Apart from the measures concerning the Community of Portuguese-speaking countries which benefit from a special and more favorable status, the creation of a residence and temporary stay visa for remote workers is, in our opinion, worthy of interest.

  • Residence Visa

This type of visa allows its holder to reside in Portugal in order to work there, even remotely , for a person or a company having its residence or its registered office outside the national territory.

  • Temporary stay visa

This visa is granted for the duration of the stay and is valid for multiple entries into the national territory.

  • Residence visa for job seekers
  • The visa for " procura de trabalho " allows its holder to enter and stay in Portugal to seek work and authorizes him to carry out a dependent work activity, until the expiry of the visa or until the grant of a residence permit.
  • This visa is valid for 120 days and can be extended for another 60 days.
  • At the end of the 180-day period, if the holder has not yet signed an employment contract and applied for a residence permit , he must leave the country and is only allowed to apply for a new visa to seek employment. one year after the expiry date of the previous visa.
  •  

How can the holder of this visa obtain a residence permit in Portugal?

  1. When the visa is obtained, the holder will have immediate access to the programming date on SEF (Foreigners and Borders Services) in Portugal .
  2. If you have already formalized your employment relationship before the date of the aforementioned appointment and if you meet the general conditions, you can acquire a residence permit in Portugal.
  3. This residence permit is valid for two years from the date of issue of the residence permit and is renewable for successive periods of three years.

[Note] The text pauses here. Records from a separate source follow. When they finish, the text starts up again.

-- ==== Sys2Proof/Machine/State.lean ====
section
/-!
DEFINITION. The state of the block as plain data: the seven registers of 10_state.md R13 and the two ports of
30_encoding.md R45; the reasons a step can stop; the state after reset (R28, R119).
-/

namespace Sys2Proof.Machine

/-- PHASE (R14): where the block is in a pass. All four values of the two bits are legal. -/
inductive Phase where
  /-- 0: no pass begun since reset. -/
  | idle
  /-- 1: a pass is open. -/
  | run
  /-- 2: the last pass closed successfully; the four statistics are readable. -/
  | done
  /-- 3: a fault has been raised. -/
  | faulted
deriving DecidableEq, Repr

/-- The four synchronous faults of the block (R101). They do not stop the machine: raising one is an ordinary next
state (R108). -/
inductive FaultCause where
  /-- 1: ENC with an index outside 0..132 (R102). -/
  | domainViolation
  /-- 2: a reference sequence whose length is not 133 (R103). -/
  | inputShapeError
  /-- 3: the table check failed at reset (R104). -/
  | degenerateTable
  /-- 4: an illegal word, or a command not legal in the current phase (R105). -/
  | illegalOperation
deriving DecidableEq, Repr

/-- What the host does next (00_scope.md R8): "A run is a finite sequence of host actions, each either a command word
or a reset." -/
inductive HostAction where
  /-- Put one command word, any 32-bit value, on CMD (R127). -/
  | command (w : Word)
  /-- Apply RESET between two commands (R119). -/
  | reset
deriving DecidableEq, Repr

/-- The whole state. "Nothing else in the block holds a value from one command to the next" (R13) than the first seven
fields; the last two are the ports. -/
structure State where
  /-- PHASE, 2 bits (R14). -/
  phase : Phase
  /-- CAUSE, 3 bits (R15): `none` is code 0. The codes 5..7 are never written, and a model may use types that exclude
  them (93 U14); log entry 7. -/
  cause : Option FaultCause
  /-- IDX, 8 bits unsigned (R16). -/
  idx : BitVec 8
  /-- SUMABS, 17 bits unsigned (R17). -/
  sumabs : BitVec 17
  /-- MAXE, 9 bits two's complement (R18). -/
  maxe : BitVec 9
  /-- MINE, 9 bits two's complement (R19). -/
  mine : BitVec 9
  /-- NZ, 9 bits unsigned (R20). -/
  nz : BitVec 9
  /-- The CMD and RESET ports, seen from the host's side: the host actions still to come, next one first.
  DESIGN CHOICE: the form of the port; log entry 1. -/
  actions : List HostAction
  /-- The RSP port, seen from the host's side: the response words so far, oldest first.
  DESIGN CHOICE: the form of the port; log entry 2. -/
  responses : List Word
deriving DecidableEq, Repr

/-- Reasons a step can stop the machine. There is none: every command in every state produces its response in one step
and the block never ends a run by itself (R8), so no constructor stands here and no meaning raises one. Safe and exact:
nothing is stopped that the spec lets go on. The block's own faults are `FaultCause`, and raising one is a next state. -/
inductive Fault where
deriving DecidableEq, Repr

/-- Reasons to give a command no meaning. -/
inductive Refusal where
  /-- An instruction the model has not reached. Raised by no arm: every command has its meaning. Safe. -/
  | notModelled (mnemonic : String)
deriving DecidableEq, Repr

/-- The registers after the RESET event of a block with the tables `t` (R28, R119): IDLE with CAUSE 0 if the table check
passes, else FAULTED with CAUSE 3 (R120), every other register as R28 lists it; no word pending on a port. -/
def State.afterReset (t : Tables) : State where
  phase := if tableCheck t then .idle else .faulted
  cause := if tableCheck t then none else some .degenerateTable
  idx := 0#8
  sumabs := 0#17
  maxe := BitVec.ofInt 9 (-255)
  mine := BitVec.ofInt 9 255
  nz := 0#9
  actions := []
  responses := []

/-- The machine right after reset: "a model takes the state after a reset as the only initial state" (R119). -/
def State.reset : State := State.afterReset tables

end Sys2Proof.Machine
end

Another of the main legal changes and which is closely linked to the creation of this new type of visa is the elimination of worker quotas in the visa for the exercise of a subordinate professional activity.

In addition to the creation of new types of visas, the following procedural measures should also be highlighted:

  • Facilitation of obtaining a residence visa for studies in higher education

When the applicant is admitted to a national institution of higher education, the granting of a residence visa to follow a higher education program is now exempt from the prior opinion of the European Commission. SEF .

  1. The consulate directly consults the second generation Schengen Information System (SIS II) and can only refuse the visa if a refusal of entry and stay is reported in the SIS II.

b) The consulate immediately notifies the SEF of the granting of the visa, and the SEF can activate police measures on the national territory, within the framework of border control, or even cancel the visa.

  • Automatic assignment of provisional TIN, NISS and user ID for a stay visa

When the residence visa is granted, a prior residence permit is issued, containing information concerning:

  1. Obtaining a residence permit;
  2. Provisional assignment of tax and social security numbers and user number.

INVEST WELL IN REAL ESTATE

It is necessary to take some precautions, to define the possible opportunities and the risks incurred. Follow the few tips below:

  • Invest only if your cash flow is significant and if the expected return is attractive. These are the two essential criteria for your strategy to be successful.
  • Invest only if you have a substantial contribution. Subscribing to an 80% “buy to let” collateral is taking too much risk
  • Lead your reflection on the basis of the expected net return . Neglecting maintenance, miscellaneous costs or taxation could lead you to make the wrong decision
  • Don't invest all your money in real estate . Remember that the key is to have a portfolio of diversified assets in order to protect yourself from a downturn in the real estate market.
  • Never forget that in a PEP you are not the only decision maker. It would indeed be a shame if your plans were thwarted by a decision of the board of directors of your PPE. The latter can for example prohibit you from renting via sites such as AirBnB
  • If you have a contribution, nice returns can be obtained provided you make a good investment which means that you have to carry out a little study and try to reduce the risks as much as possible.

Investing in real estate following a “buy to let” strategy remains particularly attractive in Switzerland.